Proof. Suppose g: Z --> X is a map which is disjoint with f and {f, g} is a unipotent cover. Then the assumption implies that Spec(f)(Spec(Y)) = Spec(X) - Spec(g)(Y). Consider a prime P of Spec(f)(Spec(Y)). Let XP be the locaization of X at P. Applying (5.2.13) (Going Up Theorem) the image of Spec(XP) in Spec(X) is in Spec(f)(Y). Thus XP -- X is disjoint with  g. The fraction XP is an intersection of a collection {Ui} of analytic subobjects of X containing the residue of P. Let Vi be the pullback of Ui along g. Then the intersection of Vi is the pullback of Xp along g, which is initial. Since the initial object is finite presentable, Vi is initial for some i. Thus Ui is dijoint with g, which implies that Spec(Ui) is contained in Spec(f)(Spec(Y)). Since Spec(Ui) contains P, this shows that Spec(f)(Spec(Y)) is an open subset of Spec(X). 

Proposition 5.6.7. Suppose any finitely presentable map in A is quasi-complementary. If f: Y --> X is a coflat finitely presentable map then Spec(f) is an open map. 

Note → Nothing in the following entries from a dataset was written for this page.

/-- Descriptor bursts, slot grants, the wait limit and tile fetches move a context or an array's weight area on as the rules
give. A burst fetch for the operation whose turn it is takes the entries to the end of their 16-entry block, holds a slot
for them and counts a burst and its 1,024 bytes, or waits for a slot where none may be taken; a grant adds one slot and ends
the wait, and drains the context's oldest output tile to HBM where one waits; without a grant the wait's start is kept; past
the limit the wait is told once; a tile fetch reads a tile the array is due, or else the next one of the standing prefetch
claim. Log entries 24 and 25. Under each clause's hypotheses on the state and the operands alone, exec answers the next
state written: DESCRIPTOR_BURST_FETCH, POOL_SLOT_GRANT, STREAM_WAIT_LIMIT, PREFETCH_FILL. -/
def Obligations.StreamsFetchAndWait : Prop :=
  (∀ (s : State) (i : Fin 65536) (slot : Nat) (o : Op) (c : Ctx) (n : Nat) (burst : List (Nat × Option (List Byte))), s.Live →
    slot < 4096 → s.ctx i = c →
    s.ctxTurn i = some (slot, o) → c.state = 1 → s.serving = true → s.opSettled slot = false → s.slotCan i 1 = true →
    n = min ((2 ^ 32 + c.tail - (c.head + c.fetched.flatten.length) % 2 ^ 32) % 2 ^ 32) (16 - (c.head + c.fetched.flatten.length) % 2 ^ 32 % 16) →
      0 < n →
    burst = (List.range n).map (fun k => ((((c.head + c.fetched.flatten.length) % 2 ^ 32 + k) % 2 ^ 32), if s.poisoned (c.ringAddr (((c.head + c.fetched.flatten.length) % 2 ^ 32 + k) % 2 ^ 32)) 64 then none else some (s.bytes (c.ringAddr (((c.head + c.fetched.flatten.length) % 2 ^ 32 + k) % 2 ^ 32)) 64))) →
    ∃ u : State, exec (.burstFetch i) s = .next (if s.opRunning slot o.admitNo then u.kernFeed slot o else u) ∧
      u.ctx i = { c with fetched := c.fetched ++ [burst], held := c.fetched.length + 1 + c.granted, boundSlot := slot, waitSince := 0, waitTold := false } ∧
      u.f (Fld.strmBursts_bursts (ctxHome i)) = (s.f (Fld.strmBursts_bursts (ctxHome i)) + 1) % 2 ^ 64 ∧
      u.f (Fld.strmBytesRd_bytes (ctxHome i)) = (s.f (Fld.strmBytesRd_bytes (ctxHome i)) + 1024) % 2 ^ 64 ∧ s.SameHbm u ∧
        u.ctl = s.ctl) ∧
  (∀ (s : State) (i : Fin 65536) (slot : Nat) (o : Op) (c : Ctx), s.Live → s.ctx i = c → s.ctxTurn i = some (slot, o) →
    c.state = 1 → s.serving = true →
    s.opSettled slot = false → c.tail ≠ (c.head + c.fetched.flatten.length) % 2 ^ 32 → c.tail < 2 ^ 32 → s.slotCan i 1 = false →
    exec (.burstFetch i) s = .next (let u := s.waitFor i 0; if s.opRunning slot o.admitNo then u.kernFeed slot o else u) ∧
      (s.waitFor i 0).ctx i = (if c.waitSince ≠ 0 then { c with waitKind := 0 } else { c with waitSince := max s.now 1, waitKind := 0, waitTold := false, waitPaused := 0, waitStopped := if s.clockStopped c.partition then some s.now else none })) ∧
  (∀ (s : State) (i : Fin 65536) (c : Ctx) (kind : Fin 3), s.Live → s.ctx i = c → s.ctxNamed i = true → c.state = 1 →
    s.spaceFor i = true → s.slotCan i 0 = true → s.outTile i = none →
    ∃ t : State, exec (.slotGrant i true kind) s = .next t ∧
      t.ctx i = { c with granted := c.granted + 1, held := c.fetched.length + (c.granted + 1), waitSince := 0, waitTold := false } ∧
      s.SameHbm t ∧ t.ctl = s.ctl) ∧
  (∀ (s : State) (i : Fin 65536) (c : Ctx) (kind : Fin 3) (a : Nat) (o : OutTile), s.Live → s.ctx i = c → s.ctxNamed i = true →
    c.state = 1 → s.spaceFor i = true → s.slotCan i 0 = true → s.outTile i = some (a, o) →
    s.serving = true → s.quiet c.partition = false →
    ∃ v t : State, exec (.slotGrant i true kind) s = .next t ∧
      v.ctx i = { c with granted := c.granted + 1, held := c.fetched.length + (c.granted + 1), waitSince := 0, waitTold := false } ∧
      v.comp = s.comp ∧ v.ctl = s.ctl ∧
      s.SameHbm v ∧ t = v.drainTile a o ∧ t.mem = (v.writeUnits o.writes).mem ∧ t.poison = (v.writeUnits o.writes).poison) ∧
  (∀ (s : State) (i : Fin 65536) (kind : Fin 3), s.Live → s.ctxNamed i = true → (s.ctx i).state = 1 →
    exec (.slotGrant i false kind) s = .next (s.waitFor i kind)) ∧
  (∀ (s : State) (i : Fin 65536) (c : Ctx), s.Live → s.ctx i = c → c.waitSince ≠ 0 → c.waitTold = false →
    s.flag Fld.strmWdogCfg_enable = true → s.f Fld.strmWdogCfg_limit_us * 475 < s.waited c →
    ∃ t : State, exec (.waitLimit i) s = .next t ∧
      t.ctx i = { c with waitTold := true } ∧
      t.f Fld.strmWdogStat_waits = min (s.f Fld.strmWdogStat_waits + 1) (2 ^ 32 - 1) ∧
      t.f Fld.strmWdogStat_last_ctx = i ∧
      t.flag Fld.strmErr_wdog = true ∧
      t.f Fld.strmErr_last_ctx = i ∧
      s.SameHbm t ∧ t.ctl = s.ctl) ∧
  (∀ (s : State) (a : Fin 4) (c : PfClaim) (o : Op) (d : Desc) (i : PassId), s.Live → s.serving = true → (s.arr a).due = [] →
    s.claim a = some c → s.op c.slot = some o → o.admitNo = c.admitNo → (o.met1 = true ∨ o.wait1 = 0xFFFF) →
    s.peekStat o = some d →
    (((s.pfRun o d).passesOn a c.slot).take c.tiles).find? (fun i => (s.arr a).pf.all (fun g => g.id != i)) = some i →
    s.tileWaits (s.pfRun o d) i = false → (s.fetchTile (s.pfRun o d) i).any (fun e => e.2 == .poison || e.2 == .bad) = false →
    ∃ t : State, exec (.prefetchFill a) s = .next t ∧
      t.arr a = { s.arr a with pf := (s.arr a).pf ++ [⟨i, tileBits (s.fetchTile (s.pfRun o d) i)⟩] } ∧
      s.SameHbm t ∧ t.ctl = s.ctl) ∧
  (∀ (s : State) (a : Fin 4) (m : MmRun) (o : Op) (i : PassId) (l : List PassId), s.Live → s.serving = true →
    (s.arr a).due = i :: l → s.mm i.slot = some m → s.op i.slot = some o → s.tileWaits m i = false →
    (s.fetchTile m i).any (fun e => e.2 == .poison || e.2 == .bad) = false →
    ∃ t : State, exec (.prefetchFill a) s = .next t ∧
      t.arr a = { s.arr a with own := (s.arr a).own ++ [⟨i, tileBits (s.fetchTile m i)⟩], due := l } ∧
      s.SameHbm t ∧ t.ctl = s.ctl)

/-- MOVE, COPY, TRANSPOSE, EXPAND_E2M1, REDUCE_ADD, APPLY, COLMAX and TRAFFIC_TEST write what their operands and rules give.
With both contexts' descriptors taken, which changes no byte: a move, a copy, a transposition, an E2M1 expansion, an add of
two operands, an apply and a column maximum leave HBM as the write of exactly the units the rules give of the source bytes
leaves it, and end OK; an apply of a discarded step ends STEP_DISCARDED; a traffic test leaves its tested bytes free and
writes what it found into its block. A byte read at a place outside the units written reads as before, and a stored byte
reads back. Rounding of BF16 sums and element order are the model's readings (log entries 10, 25, 27 and 48). Under each
clause's hypotheses on the state and the operands alone, exec answers the next state written: MOVE, COPY, TRANSPOSE,
EXPAND_E2M1, REDUCE_ADD, TRAFFIC_TEST, APPLY, COLMAX. -/
def Obligations.MovesAndCopiesCarryTheBytes : Prop :=
  (∀ (s : State) (slot : Nat) (o : Op) (ks kd : Take) (ds : List DescP), (s.streamTaken slot o ks kd ds).mem = s.mem ∧
    (s.streamTaken slot o ks kd ds).poison = s.poison ∧ (s.streamTaken slot o ks kd ds).fresh = s.fresh) ∧
  (∀ (s : State) (a : Nat) (bs : List Byte) (i : Nat), i < bs.length → (s.keyOf (a + i)).isSome = true →
    (∀ j, j < bs.length → j ≠ i → s.keyOf (a + j) ≠ s.keyOf (a + i)) →
    (s.store a bs).byte (a + i) = bs.getD i 0#8) ∧
  (∀ (s : State) (a b : Nat) (bs : List Byte), (∀ i, i < bs.length → s.keyOf (a + i) ≠ s.keyOf b) →
    (s.store a bs).byte b = s.byte b) ∧
  (∀ (s : State) (ws : List (Nat × List Byte)) (b : Nat), (∀ w ∈ ws, ∀ i, i < w.2.length → s.keyOf (w.1 + i) ≠ s.keyOf b) →
    (s.writeUnits ws).byte b = s.byte b) ∧
  (∀ (s : State) (slot : Fin 4096) (o : Op) (ks kd : Take) (ss ds : List DescP) (u : State), s.StreamDue slot 0 o Desc.bytes (o.b 0x30 8) ks kd ss ds →
    u = s.streamTaken slot o ks kd ds →
    sameShape ss ds = true → u.anyPoison (takenUnits ss) (takenUnit ss) = false →
    ∃ t : State, exec (.move slot) s = .next (t.finish slot Res.ok) ∧
      t.mem = (u.writeUnits (u.copyWrites ss ds)).mem ∧ t.poison = (u.writeUnits (u.copyWrites ss ds)).poison) ∧
  (∀ (s : State) (slot : Fin 4096) (o : Op) (ks kd : Take) (ss ds : List DescP) (u : State), s.StreamDue slot 1 o Desc.bytes (o.b 0x30 8) ks kd ss ds →
    u = s.streamTaken slot o ks kd ds →
    sameShape ss ds = true → pairsOneStack ss ds = true →
    ∃ t : State, exec (.copy slot) s = .next (t.finish slot Res.ok) ∧
      t.mem = (u.writeUnits (u.copyWrites ss ds)).mem ∧
      t.poison = ((u.poisonedDest ss ds).foldl (fun x k => x.setPoison (32 * k) true) (u.writeUnits (u.copyWrites ss ds))).poison) ∧
  (∀ (s : State) (slot : Fin 4096) (o : Op) (ks kd : Take) (ss ds : List DescP) (u : State), s.StreamDue slot 3 o Desc.bytes (o.b 0x30 8) ks kd ss ds →
    u = s.streamTaken slot o ks kd ds →
    sameShape ss ds = true → ss.all (fun d => d.1.xpose && [0, 1, 2, 3, 4].contains d.1.fmtCode) = true →
      u.anyPoison (takenUnits ss) (takenUnit ss) = false →
    ∃ t : State, exec (.transpose slot) s = .next (t.finish slot Res.ok) ∧
      t.mem = (u.writeUnits (u.copyWrites ss ds)).mem ∧ t.poison = (u.writeUnits (u.copyWrites ss ds)).poison) ∧
  (∀ (s : State) (slot : Fin 4096) (o : Op) (ks kd : Take) (ss ds : List DescP) (u : State) (es : List (Option Nat × Bool)), s.StreamDue slot 4 o Desc.elements (o.b 0x30 8 / 528 * 1024) ks kd ss ds →
    u = s.streamTaken slot o ks kd ds →
    takenFmt ss = some 5 → takenFmt ds = some 2 → o.b 0x30 8 % 528 = 0 → es = u.expandRead ss →
      es.all (fun e => e.1.isSome && !e.2) = true →
    ∃ t : State, exec (.expandE2m1 slot) s = .next (t.finish slot Res.ok) ∧
      t.mem = (u.writeUnits ((takenUnits ds).zip (es.map (fun e => toLE 1 (e.1.getD 0))))).mem) ∧
  (∀ (s : State) (slot : Fin 4096) (o : Op) (ks kd : Take) (ss ds : List DescP) (u : State), s.StreamDue slot 2 o Desc.bytes (o.b 0x30 8) ks kd ss ds →
    u = s.streamTaken slot o ks kd ds →
    sameShape ss ds = true → (takenFmt ss = some 0 ∨ takenFmt ss = some 1 ∨ takenFmt ss = some 6) →
    (o.b 0x29 1 % 2 = 1 → takenFmt ss = some 6 ∧ ss.all (fun d => d.1.elements % 2 == 0) = true ∧
      ds.all (fun d => d.1.elements % 2 == 0) = true) →
    u.anyPoison (takenUnits ss) (takenUnit ss) = false → u.anyPoison (takenUnits ds) (takenUnit ss) = false →
    ∃ t : State, exec (.reduceAdd slot) s = .next (t.finish slot Res.ok) ∧
      t.mem = (u.addAll (u.heritage (u.opPart o)) (o.b 0x29 1 % 2 == 1) ((takenFmt ss).getD 0) (takenUnit ss) (fun _ => true) (takenUnits ds)
        ((takenUnits ss).map (fun a => u.word a (takenUnit ss)))).mem) ∧
  (∀ (s : State) (slot : Fin 4096) (o : Op) (k : Take) (as ds : List DescP) (h : Nat) (errors first pass actual : Word64) (u : State), s.Live →
    s.issuableStream slot 7 = some o →
    s.takeSide o 1 false Desc.bytes (o.b 0x30 8) = k → k = .ok as h → ds = o.gotOf 1 ++ as →
    (takenUnits ds).any (fun a => s.chanWaits a (takenUnit ds)) = false → s.chanWaits (o.b 0x38 8) 64 = false →
    u = (((s.issue slot).consumeSide slot o 1 k).advanceRng (o.b 0x24 4) (total Desc.elements ds)).noteOut slot [(o.b 0x38 8 + 0x10, 32)] →
    u.poisoned (o.b 0x38 8) 64 = false → testBlockOk (u.bytes (o.b 0x38 8) 64) = true →
    ∃ t : State, exec (.trafficTest slot errors first pass actual) s = .next (t.finish slot Res.ok) ∧
      t.mem = (((takenUnits ds).foldl (fun x a => x.storeFree a (takenUnit ds)) (u.useFresh 3)).store (o.b 0x38 8 + 0x10)
        (u.testFields (o.b 0x38 8) errors.toNat first.toNat pass.toNat actual.toNat (sectorsOf ((takenUnits ds).map (fun a => (a, List.replicate (takenUnit ds) 0#8)))))).mem) ∧
  (∀ (s : State) (slot : Fin 4096) (o : Op) (ks kd : Take) (ss ds : List DescP) (u : State), s.StreamDue slot 6 o Desc.bytes (o.b 0x30 8) ks kd ss ds →
    u = s.streamTaken slot o ks kd ds → s.applyWaits o = false →
    takenFmt ss = some 0 → takenFmt ds = some 0 → u.red.discarded.contains (u.opPart o, o.stamp - 1) = true →
    exec (.apply slot) s = .next (u.finish slot Res.stepDiscarded)) ∧
  (∀ (s : State) (slot : Fin 4096) (o : Op) (ks kd : Take) (ss ds : List DescP) (u : State) (xs : List ApplyElem), s.StreamDue slot 6 o Desc.bytes (o.b 0x30 8) ks kd ss ds →
    u = s.streamTaken slot o ks kd ds → s.applyWaits o = false →
    takenFmt ss = some 0 → takenFmt ds = some 0 → u.red.discarded.contains (u.opPart o, o.stamp - 1) = false →
    xs = u.applyElems (u.heritage (u.opPart o)) o (s.rngBase (o.b 0x24 4) o.stamp) ss ds →
      ((xs.zip (takenUnits ss)).all (fun e => !u.elemPoison o e.1 e.2)) = true →
    ∃ t : State, exec (.apply slot) s = .next (if testBit (hyperFlags o.block) 0 && u.twinState == 2 then t.sendApplyMirror slot o xs else t.finish slot Res.ok) ∧
      t.mem = (u.writeUnits (xs.flatMap (fun x => x.writes (o.b 0x29 1)))).mem) ∧
  (∀ (s : State) (slot : Fin 4096) (o : Op) (ks kd : Take) (as bs ss ds : List DescP) (hs hd : Nat) (u : State), s.Live →
    s.issuableStream slot 5 = some o → testBit (o.b 0x29 1) 1 = false →
    s.takeSide o 0 true Desc.bytes (o.b 0x30 8) = ks → ks = .ok as hs → ss = o.gotOf 0 ++ as →
    s.takeSide o 1 false Desc.elements (total Desc.elements ss) = kd → kd = .ok bs hd → ds = o.gotOf 1 ++ bs →
      s.sidesWait ss ds = false →
    s.colmaxWaits (o.b 0x38 8) ss (ds.filterMap (fun d => d.2.map (fun pl => (pl, d.1.elements)))) = false →
    u = (((s.issue slot).consumeSide slot o 0 ks).consumeSide slot o 1 kd).advanceRng (o.b 0x24 4) (total Desc.elements ss) →
    exec (.colmax slot) s = .next (u.colmaxChecked slot o ss ds none (s.rngBase (o.b 0x24 4) o.stamp) ((takenFmt ds).getD 15))) ∧
  (∀ (s : State) (slot : Fin 4096) (o : Op) (ks : Take) (as ss : List DescP) (hs hd : Nat) (pl : Plane) (u : State), s.Live →
    s.issuableStream slot 5 = some o → testBit (o.b 0x29 1) 1 = true →
    s.takeSide o 0 true Desc.bytes (o.b 0x30 8) = ks → ks = .ok as hs → ss = o.gotOf 0 ++ as →
    s.takePlane (o.b 0x24 4) = some (.ok (pl, hd)) → s.sidesWait ss [] = false →
      s.colmaxWaits (o.b 0x38 8) ss [(pl, total Desc.elements ss)] = false →
    u = (((s.issue slot).consumeSide slot o 0 ks).consume slot (o.b 0x24 4) hd [] true).useFresh 1 →
    exec (.colmax slot) s = .next (u.colmaxChecked slot o ss [] (some pl) 0 (2 + (Config.freeWord s.fresh).toNat % 4))) ∧
  (∀ (u : State) (slot : Nat) (o : Op) (ss ds : List DescP) (one : Option Plane) (base fmt : Nat) (cols : List Column) (gs : List ColGroup), ss.findSome? (u.colmaxSource (u.opPart o)) = none →
    cols = u.colmaxRead (u.heritage (u.opPart o)) ss 0 → cols.all (fun c => c.length == (cols.headD []).length) = true →
    (match one with | some pl => some [ColGroup.mk 0 cols pl none] | none => colGroups fmt ds cols 0 0) = some gs →
    (fmt = 2 ∨ fmt = 3 ∨ fmt = 4 ∨ fmt = 5) → gs.all (fun g => g.plane.chunks == g.chunks) = true →
      gs.findSome? (fun g => u.planeAddrFault (u.opPart o) true g.plane g.cols.length) = none →
    u.ownsRange (u.opPart o) (o.b 0x38 8) (4 * cols.length * ceilDiv (cols.headD []).length 1024) = true →
    u.inWindow (u.opPart o) (o.b 0x38 8) (4 * cols.length * ceilDiv (cols.headD []).length 1024) = false →
      ss.any (fun d => u.anyPoison d.1.addrs d.1.unit) = false →
    ∃ t : State, u.colmaxChecked slot o ss ds one base fmt = t.finish slot Res.ok ∧
      t.mem = (u.writeUnits (gs.flatMap (fun g => g.entries (o.b 0x38 8)) ++
        gs.flatMap (fun g => g.planes (g.scales (u.heritage (u.opPart o)) (fmtD fmt))) ++
        (gs.flatMap (fun g => g.narrow (u.heritage (u.opPart o)) fmt (g.scales (u.heritage (u.opPart o)) (fmtD fmt)) (fun e =>
          if o.b 0x29 1 % 2 = 1 then Rnd.stoch (drawElem (u.seed (u.opPart o)) (u.rngStep (u.opPart o) o.stamp) (o.b 0x24 4) base e) else Rnd.rne))).map
          (fun w => (w.addr, w.bytes)))).mem)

Proof. Consider an open subset U of Spec(Y). Any point p of U is contained in an analyitc subset V of U. The analyitc mono v: V --> Y is coflat and finitely presentable, so the composite  fv is coflat finitely presentable, thus is also quasi-complementary by assumption. By (5.6.6)  fv(V) is an open subset of X, thus is an open neighborhood of f(p) contained in f(U). This shows that f(U) is an open subset, so f is an open map.